To summarize, first the pivot value '0' is used to separate positive and negative values. The 'temp_low_index' count being same as 'high_index' check is used to ensure performance doesn't degrade to n*n for arrays with equal elements. Finally the 'first-iteration' flag is used to ensure an array with completely negative elements are not skipped.
(8)
- With regard to expanding arrays.copy_of to system.array_copy its just what I've picked up (also the fact that arrays-copy-of was introduced only around JDK-6).
(9)
- Notes : Believe a technique for determining worst case scenario for median-of-three algorithm can be found here although have not analyzed it myself.
(10)
Updated understanding w.r.t worst-case-scenario :
- PS : Now that I think about it, using the virtual pivot technique, it seems impossible that the recursion go beyond [log(n)+1] calls.
The justification is as follows :
Consider a 32 bit unsigned integer
Min is 0 and Max is 4294967295 (lets denote it 'n').
First level would be using 2147483648 (n/2) as the pivot.

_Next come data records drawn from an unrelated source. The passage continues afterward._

-- ==== Sys2Proof/Machine/System.lean ====
section
/-!
DEFINITION. Several engine instances (10_state.md R31, 60_exceptions.md R183): each has its own state and its own one
host (20_memory.md R56), and instances never interact.
-/

namespace Sys2Proof.Machine

/-- Instances by position, and which host drives which instance: pairs of an instance and its host. A position is no identifier
an instance could read (R183). Instances share nothing but the model's one sequence of free values: instances with equal draw
counters draw the same terms (DESIGN CHOICE, log 4). Each has parameters of its own (DESIGN CHOICE, log 20). -/
structure System where
  engines : List State
  hosts   : List (Nat × Nat)
deriving DecidableEq, Repr

/-- The host that drives instance `k`, once one has issued commands to it. -/
def System.hostOf (sys : System) (k : Nat) : Option Nat := sys.hosts.lookup k

/-- Host `host` may drive instance `k`: nobody else does (R56). -/
def System.admits (sys : System) (host k : Nat) : Bool :=
  match sys.hostOf k with
  | some other => decide (other = host)
  | none       => true

/-- Host `host` becomes the one host of instance `k`. -/
def System.attach (sys : System) (host k : Nat) : List (Nat × Nat) :=
  match sys.hostOf k with
  | some _ => sys.hosts
  | none   => (k, host) :: sys.hosts

/-- Host `host` acts on instance `k`, through the interfaces of R40 alone: so a computation moves between instances only as the
bytes of an EXPORT that a host supplies to an IMPORT (R183). A second host on one instance is refused (R56, I5), as is an
instance the system does not have. -/
def System.hostActs (host k : Nat) (act : HostAct) (sys : System) : Host.Outcome System Fault Refusal :=
  match sys.engines[k]? with
  | some s =>
    if sys.admits host k then .next { engines := sys.engines.set k (act.after s), hosts := sys.attach host k }
    else .refused .refusedHost
  | none => .refused .refusedHost

/-- What host `host` gets from an act on instance `k`; nothing where the act is refused. -/
def System.answer (host k : Nat) (act : HostAct) (sys : System) : Option HostAnswer :=
  match sys.engines[k]? with
  | some s => if sys.admits host k then some (act.run s).1 else none
  | none   => none

/-- The platform asserts reset on instance `k` (R190); the others keep their states, and every instance its host. -/
def System.resetAt (k : Nat) (sys : System) : System := { sys with engines := sys.engines.modify k assertReset }

/-- Instance `k` takes one step; the others keep their states (R31, R183). -/
def System.stepAt (k : Nat) (sys : System) : Host.Outcome System Fault Refusal :=
  match sys.engines[k]? with
  | some s =>
    match step s with
    | .next t    => .next { sys with engines := sys.engines.set k t }
    | .fault r   => .fault r
    | .refused r => .refused r
  | none => .refused .refusedHost

end Sys2Proof.Machine
end

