/-- FaultEntryChangesNothingElse: an illegal word, and a command's own fault. -/
theorem witness_FaultEntryChangesNothingElse :
    ∀ ws ∈ [[0x00000010#32], [0x00000001#32, 0x00000003#32]],
      see (fun t => decide (t.faultCode ≠ .none)) (step (withPort ws State.reset)) = some true := by decide +kernel

theorem witness_OnlyResetLeavesTheHalt : haltedState.faultCode ≠ .none := by decide

/-- OnlyFinalAndExportWriteDataOut, DataFraming and RegisterWriters: FINAL writes data-out. -/
theorem witness_OnlyFinalAndExportWriteDataOut :
    see (fun t => decide (t.dataOut ≠ (liveState 3 abc []).dataOut)) (exec .final224 (liveState 3 abc [])) = some true := by
  decide +kernel

/-- DataFraming and RegisterWriters: a command that faults, and each kind of command that does not. -/
theorem witness_DataFraming :
    see (fun t => decide (t.faultCode ≠ .none)) (exec (.importSnap 103) State.reset) = some true ∧
    see (fun t => t.faultCode) (exec (.importSnap 104) { State.reset with dataIn := abcSnapshot }) = some .none ∧
    see (fun t => t.faultCode) (exec (.update 3) (liveState 0 [] abc)) = some .none ∧
    see (fun t => t.faultCode) (exec .exportSnap (liveState 3 abc [])) = some .none ∧
    see (fun t => t.faultCode) (exec .init224 wipedState) = some .none := by decide +kernel

/-- LifecycleTransitions: into LIVE, and into WIPED. -/
theorem witness_LifecycleTransitions :
    see (fun t => decide (t.life ≠ .uninit)) (step (withPort [0x00000000#32] State.reset)) = some true ∧
    see (fun t => decide (t.life ≠ .live)) (step (withPort [0x00000002#32] (liveState 3 abc []))) = some true := by
  decide +kernel

/-- TransformCallCounts: UPDATE at 63, 64, 127 and 128 bytes from an empty buffer, FINAL at 55 and 56, and a fault. -/
theorem witness_TransformCallCounts :
    (∀ p ∈ [(63, 0), (64, 1), (127, 1), (128, 2)],
      see (fun t => (t.faultCode, t.calls.length)) (exec (.update p.1) (liveState 0 [] (counting 128))) = some (.none, p.2)) ∧
    (∀ p ∈ [(55, 1), (56, 2)],
      see (fun t => (t.faultCode, t.calls.length)) (exec .final256 (liveState p.1 [] [])) = some (.none, p.2)) ∧
    see (fun t => (t.faultCode, t.calls.length)) (exec .final224 State.reset) = some (.notLive, 0) := by decide +kernel

/-- StepOnlyExtendsTheHistory and StepKeepsTheInvariant: a step from reset, which keeps the invariant. -/
theorem witness_StepKeepsTheInvariant :
    let s := withPort [0x00000000#32] State.reset
    Inv s ∧ ∃ t, step s = .next t := by
  intro s
  refine ⟨⟨fun h => (nomatch h), fun _ => rfl, fun c hc => ?_⟩, _, rfl⟩
  cases hc

/-- ResetState: power-on, and a reset of a halted engine. -/
theorem witness_ResetState : State.reset = State.reset ∧ ∃ before, assertReset haltedState = assertReset before :=
  ⟨rfl, haltedState, rfl⟩

/-- ResetContentsAreUnobservable: two UNINIT states with other contents, at an IMPORT-free start and at INIT. -/
theorem witness_ResetContentsAreUnobservable :
    let s := withPort [0x00000000#32] State.reset
    let s' : State := { s with h := iv224, count := 7#64, buf := blockAt abc 0 }
    s.life = .uninit ∧ s' = { s with h := s'.h, count := s'.count, buf := s'.buf } ∧
      ∃ t, step s = .next t ∧ t.life ≠ .uninit := by
  refine ⟨rfl, rfl, _, rfl, ?_⟩
  decide

theorem witness_ScheduleRecurrence : (16 ≤ 16 ∧ 16 < 64) ∧ 16 ≤ 63 ∧ 63 < 64 := by decide

/-- ReferenceTransformVectors: the edges of the rotation amount. -/
theorem witness_ReferenceTransformVectors : (1 ≤ 1 ∧ 1 < 32) ∧ 1 ≤ 31 ∧ 31 < 32 := by decide

/-- RunsAccountForEveryByte: a run with a step and a byte taken; DutifulProgramsEndWell: the program P1 from reset. -/
theorem witness_DutifulProgramsEndWell :
    (oneShotRun [.engineStep, .hostActs (.takeBytes 1)]).isSome = true ∧
    (State.reset.faultCode = .none ∧ State.reset.cmdPort = [] ∧ State.reset.dataIn = []) ∧
    (oneShot.all fun c => c.1.wellFormed && dutiful c.1 c.2) = true ∧
    see (fun t => t.faultCode) (execAll (oneShot.map (·.1)) (supply (programOf oneShot).dataIn State.reset)) = some .none := by
  decide +kernel

/-- InstancesAreIndependent: two engines, one of which steps after its host has issued INIT. -/
theorem witness_InstancesAreIndependent :
    let sys : System := { engines := [State.reset, wipedState], hosts := [] }
    ∃ sys' sys'', sys.hostActs 5 0 (.issueWords [0x00000000#32]) = .next sys' ∧ sys'.stepAt 0 = .next sys'' ∧ 6 ≠ 5 :=
  ⟨_, _, rfl, rfl, by decide⟩

/-- AssembledPayloads: a payload of its length, in both forms, and one that is not. -/
theorem witness_AssembledPayloads :
    (Payload.text "abc".toList).bytes = some abc ∧ (Payload.hex "616263".toList).bytes = some abc ∧
    abc.length = 3 ∧ 3 < 2 ^ 32 ∧ abc.length ≠ 4 := by decide +kernel

end Sys2Proof.Tests
end

section
/-!
SUPPORT. What a command that answers a next state has done, said once for all seven commands, and the converse of `step_next`:
every proof about a whole step splits on this.
-/

namespace Sys2Proof.Machine

/-! ### Commands -/

/-- The fault a command takes on a state, if any, in the order of its checks (R174, R175, R176). -/
def commandFault : Instr → State → FaultCode
  | .init256, _        => .none
  | .init224, _        => .none
  | .update _, s       => if s.life = .live then .none else .notLive
  | .final256, s       => if s.life = .live then .none else .notLive
  | .final224, s       => if s.life = .live then .none else .notLive
  | .exportSnap, s     => if s.life = .uninit then .uninitRead else .none
  | .importSnap len, _ => if len = Config.snapSize then .none else .snapshotSize

/-- What a command that answers a next state has done to `s`: taken its fault (R172), or had its whole effect. -/
inductive Completes (s : State) : Instr → State → Prop where
  | faulted (i : Instr) (hfault : commandFault i s ≠ .none) :
      Completes s i (raiseFault (commandFault i s) (encodeWord0 i) s)
  | started (v : Variant) : Completes s (initOf v) (startMessage v s)
  | absorbed (len : Nat) (hlive : s.life = .live) (hdata : len ≤ s.dataIn.length) :
      Completes s (.update len) (absorb (s.dataIn.take len) { s with dataIn := s.dataIn.drop len })
  | finished (v : Variant) (hlive : s.life = .live) : Completes s (finalOf v) (finishMessage v s)
  | exported (hinit : s.life ≠ .uninit) : Completes s .exportSnap (exportSnapshot s)
  | imported (hdata : 104 ≤ s.dataIn.length) :
      Completes s (.importSnap 104) (loadSnapshot (s.dataIn.take 104) { s with dataIn := s.dataIn.drop 104 })

theorem Completes.faulted_of_eq {i : Instr} {s : State} {code : FaultCode} (hcode : commandFault i s = code)
    (hne : code ≠ .none) : Completes s i (raiseFault code (encodeWord0 i) s) := by
  subst hcode
  exact .faulted i hne

/-- A command answers a next state only on an engine that is not halted, and then has completed. -/
theorem exec_completes {i : Instr} {s t : State} (h : exec i s = .next t) : s.faultCode = .none ∧ Completes s i t := by
  cases i with
  | init256 => obtain ⟨hr, rfl⟩ := exec_init256_next h; exact ⟨hr, .started .sha256⟩
  | init224 => obtain ⟨hr, rfl⟩ := exec_init224_next h; exact ⟨hr, .started .sha224⟩
  | update len =>
    obtain ⟨hr, ⟨hl, rfl⟩ | ⟨hl, hd, rfl⟩⟩ := exec_update_next h
    · exact ⟨hr, .faulted_of_eq (if_neg hl) (by decide)⟩
    · exact ⟨hr, .absorbed len hl hd⟩
  | final256 =>
    obtain ⟨hr, ⟨hl, rfl⟩ | ⟨hl, rfl⟩⟩ := exec_final256_next h
    · exact ⟨hr, .faulted_of_eq (if_neg hl) (by decide)⟩
    · exact ⟨hr, .finished .sha256 hl⟩
  | final224 =>
    obtain ⟨hr, ⟨hl, rfl⟩ | ⟨hl, rfl⟩⟩ := exec_final224_next h
    · exact ⟨hr, .faulted_of_eq (if_neg hl) (by decide)⟩
    · exact ⟨hr, .finished .sha224 hl⟩
  | exportSnap =>
    obtain ⟨hr, ⟨hl, rfl⟩ | ⟨hl, rfl⟩⟩ := exec_exportSnap_next h
    · exact ⟨hr, .faulted_of_eq (if_pos hl) (by decide)⟩
    · exact ⟨hr, .exported hl⟩
  | importSnap len =>
    obtain ⟨hr, ⟨hl, rfl⟩ | ⟨rfl, hd, rfl⟩⟩ := exec_importSnap_next h
    · exact ⟨hr, .faulted_of_eq (if_neg hl) (by decide)⟩
    · exact ⟨hr, .imported hd⟩

theorem exec_initOf {s : State} (hr : s.faultCode = .none) (v : Variant) :
    exec (initOf v) s = .next (startMessage v s) := by
  cases v <;> exact whenRunning_of_running hr _

/-- A command whose check fails takes its fault, whatever is pending on data-in (R97, R133). -/
theorem exec_of_commandFault {i : Instr} {s : State} (hr : s.faultCode = .none) (hf : commandFault i s ≠ .none) :
    exec i s = .next (raiseFault (commandFault i s) (encodeWord0 i) s) := by
  cases i with
  | init256 | init224 => exact absurd rfl hf
  | update _ | final256 | final224 =>
    have hl : s.life ≠ .live := (ite_ne_left_iff.1 hf).1
    rw [commandFault, if_neg hl]
    exact (whenRunning_of_running hr _).trans (ifLive_of_not_live _ hl _)
  | exportSnap =>
    have hl : s.life = .uninit := (ite_ne_right_iff.1 hf).1
    rw [commandFault, if_pos hl]
    exact (whenRunning_of_running hr _).trans (if_pos hl)
  | importSnap len =>
    have hl : len ≠ Config.snapSize := (ite_ne_left_iff.1 hf).1
    rw [commandFault, if_neg hl]
    exact (whenRunning_of_running hr _).trans (if_neg hl)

It would split the array into two halves (each of it being level-2 sub-arrays)
0 to 2147483648 and 2147483648 to 4294967295 (LHS being inclusive and RHS being exclusive).
Subsequent splits at level 3 would be in steps of (n/4) : 0 to 1073741824, 1073741824 to 2147483648, 2147483648 to 3221225472, 3221225472 to 4294967295.
Subsequent splits at level 4 would be in steps of (n/8)
Subsequent splits at level 5 would be in steps of (n/16)
..
and so on until the final split at around level 33 for (n/4294967296).
Note that the above are regarding virtual pivots. The elements may or may not be present. If they are present, then they will get sorted, if not then its effectively a non-event. I'm merely trying to assert that in terms of complexity, it will not degrade to quadratic complexity.
In the above technique, I'm merely doing an optimization involving highest and lowest valued elements effectively bringing the value of the virtual pivot closer to reality by calculating it effectively as : pivot = (high+low)/2.
(11) - With regard to using logging package, would have typically used log4j but am trying to avoid having external dependencies for the POC here.